(WORK TO BE COMPLETED) Print nothing but the lines below starting at the line that holds "theorem test_decode_alu : decode" and ending at the line that holds "theorem test_decode_table_short_word : decodeTableWord", including both, each exactly as written.

(RECORDS PROVIDED)

-- ==== Sys2Proof/Tests/Slice0.lean ====
section
/-! SUPPORT. The model's own tests, with expected results from spec/ (30_encoding.md and 95_test_vectors.md), and a
named witness for the hypotheses of every statement that has some. -/

namespace Sys2Proof.Tests

open Sys2Proof Sys2Proof.Machine Sys2Proof.Claims

/-! ## Helpers -/

/-- The start state S0 of 95_test_vectors.md with some bytes in memory: a boundary, PC = 0x0600, every flag 0. -/
def start (cells : List Host.Cell) : State :=
  { State.reset with
    pc := 0x0600#16
    p := statusOf 0x20#8
    cycles := 0#8
    mem := cells.foldl (fun m c => memWrite m c.1 c.2) [] }

/-- What one step from a state leaves. -/
def after {α : Type} (s : State) (f : State → α) : Option α :=
  match step s with
  | .next t => some (f t)
  | .fault _ => none
  | .refused _ => none

/-- A state whose every address is a peripheral. -/
def dev : State := { State.reset with cycles := 0#8, busMap := [⟨0x0000#16, 0xFFFF#16, .device⟩] }

/-- A state in which nothing answers at any address. -/
def hole : State := { State.reset with cycles := 0#8, busMap := [⟨0x0000#16, 0xFFFF#16, .unmapped⟩] }

/-- A bus of R51's shape that is not plain RAM: 0x0800 to 0x08FF shows page 0 again and takes no write, nothing answers at
0x4000, whose OPEN_BUS is 0x40, and every other address is plain RAM that starts as zeros. -/
def mirrorBus : Bus (Word → Byte) where
  start := fun _ => 0x00#8
  read := fun b a =>
    (b, if a = 0x4000#16 then 0x40#8 else if 0x0800#16 ≤ a ∧ a ≤ 0x08FF#16 then b (a - 0x0800#16) else b a)
  write := fun b a v =>
    if a = 0x4000#16 ∨ 0x0800#16 ≤ a ∧ a ≤ 0x08FF#16 then b else fun c => if c = a then v else b c

/-- A state on that bus. -/
def mirrored : State :=
  { start [] with busMap := [⟨0x0800#16, 0x08FF#16, .device⟩, ⟨0x4000#16, 0x4000#16, .unmapped⟩] }

theorem dev_allDevice : allDevice dev := by
  intro a
  have h : a ≤ 0xFFFF#16 := by
    have := a.isLt
    simp only [BitVec.le_def]
    simp
    omega
  simp [State.target, targetIn, dev, h]

theorem reset_allRam : allRam State.reset := fun _ => rfl

theorem start_allRam (cells : List Host.Cell) : allRam (start cells) := fun _ => rfl

/-! ## Well-formedness: the forms of the tables pass, a form no opcode has is refused -/

theorem test_wf_every_instruction (i : Instr) : i.wellFormed = true := wellFormed_all i
/-- STA has no immediate form (R143). -/
theorem test_wf_sta_imm : Form.wellFormed ⟨.sta, .imm 0x41#8⟩ = false := by decide
/-- LDX has no X-indexed form (R141). -/
theorem test_wf_ldx_zpx : Form.wellFormed ⟨.ldx, .zpx 0x41#8⟩ = false := by decide
/-- JMP has no page-0 form (R180). -/
theorem test_wf_jmp_zp : Form.wellFormed ⟨.jmp, .zp 0x41#8⟩ = false := by decide
/-- BRK's padding byte is no operand (R184). -/
theorem test_wf_brk_imm : Form.wellFormed ⟨.brk, .imm 0x41#8⟩ = false := by decide
/-- Only BRK skips its byte (R80). -/
theorem test_wf_lda_skipped : Form.wellFormed ⟨.lda, .skipped⟩ = false := by decide
/-- An unassigned opcode has no operand (R253). -/
theorem test_wf_xxx_zp : Form.wellFormed ⟨.xxx, .zp 0x41#8⟩ = false := by decide

/-! ## Decoding, one word per family, written out from R82 and R86 -/

theorem test_decode_load : decode [0xBD#8, 0xFF#8, 0x20#8] = .ok (.ldaAbx 0x20FF#16, []) := by decide
theorem test_decode_store : decode [0x91#8, 0x10#8] = .ok (.staIzy 0x10#8, []) := by decide
theorem test_decode_transfer : decode [0xBA#8] = .ok (.tsx, []) := by decide
theorem test_decode_stack : decode [0x28#8] = .ok (.plp, []) := by decide
theorem test_decode_shift : decode [0x6E#8, 0x00#8, 0x02#8] = .ok (.rorAbs 0x0200#16, []) := by decide
theorem test_decode_jump : decode [0x6C#8, 0xFF#8, 0x02#8] = .ok (.jmpInd 0x02FF#16, []) := by decide
theorem test_decode_call : decode [0x20#8, 0x34#8, 0x12#8] = .ok (.jsr 0x1234#16, []) := by decide
theorem test_decode_branch : decode [0x70#8, 0x02#8] = .ok (.bvs 0x02#8, []) := by decide
theorem test_decode_flag : decode [0xB8#8] = .ok (.clv, []) := by decide
theorem test_decode_alu : decode [0x41#8, 0xFE#8] = .ok (.eorIzx 0xFE#8, []) := by decide
theorem test_decode_brk : decode [0x00#8, 0xEA#8] = .ok (.brk, []) := by decide
theorem test_decode_unassigned : decode [0x9C#8, 0x01#8] = .ok (.unassigned9C, [0x01#8]) := by decide
theorem test_decode_truncated : decode [0x4C#8, 0x00#8] = .error (.truncated 0x4C#8) := by decide
theorem test_decode_table_word : decodeTableWord 8 0xEA = some .nop := by decide
theorem test_decode_table_short_word : decodeTableWord 8 0xAD = some (.ldaAbs 0x0000#16) := by decide
theorem test_decode_table_long_word : decodeTableWord 24 0x20FFBD = some (.ldaAbx 0x20FF#16) := by decide

/-! ## Assembly text and the displacement byte (R90, 95 CF14 and CF21) -/

theorem test_branch_byte_most_negative : branchByte 0x0600#16 0x0582#16 = some 0x80#8 := by decide
theorem test_branch_byte_self : branchByte 0x0600#16 0x0600#16 = some 0xFE#8 := by decide
theorem test_branch_byte_out_of_range : branchByte 0x0600#16 0x0682#16 = none := by decide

(SOLUTION FOR THIS PROBLEM)
theorem test_decode_alu : decode [0x41#8, 0xFE#8] = .ok (.eorIzx 0xFE#8, []) := by decide
theorem test_decode_brk : decode [0x00#8, 0xEA#8] = .ok (.brk, []) := by decide
theorem test_decode_unassigned : decode [0x9C#8, 0x01#8] = .ok (.unassigned9C, [0x01#8]) := by decide
theorem test_decode_truncated : decode [0x4C#8, 0x00#8] = .error (.truncated 0x4C#8) := by decide
theorem test_decode_table_word : decodeTableWord 8 0xEA = some .nop := by decide
theorem test_decode_table_short_word : decodeTableWord 8 0xAD = some (.ldaAbs 0x0000#16) := by decide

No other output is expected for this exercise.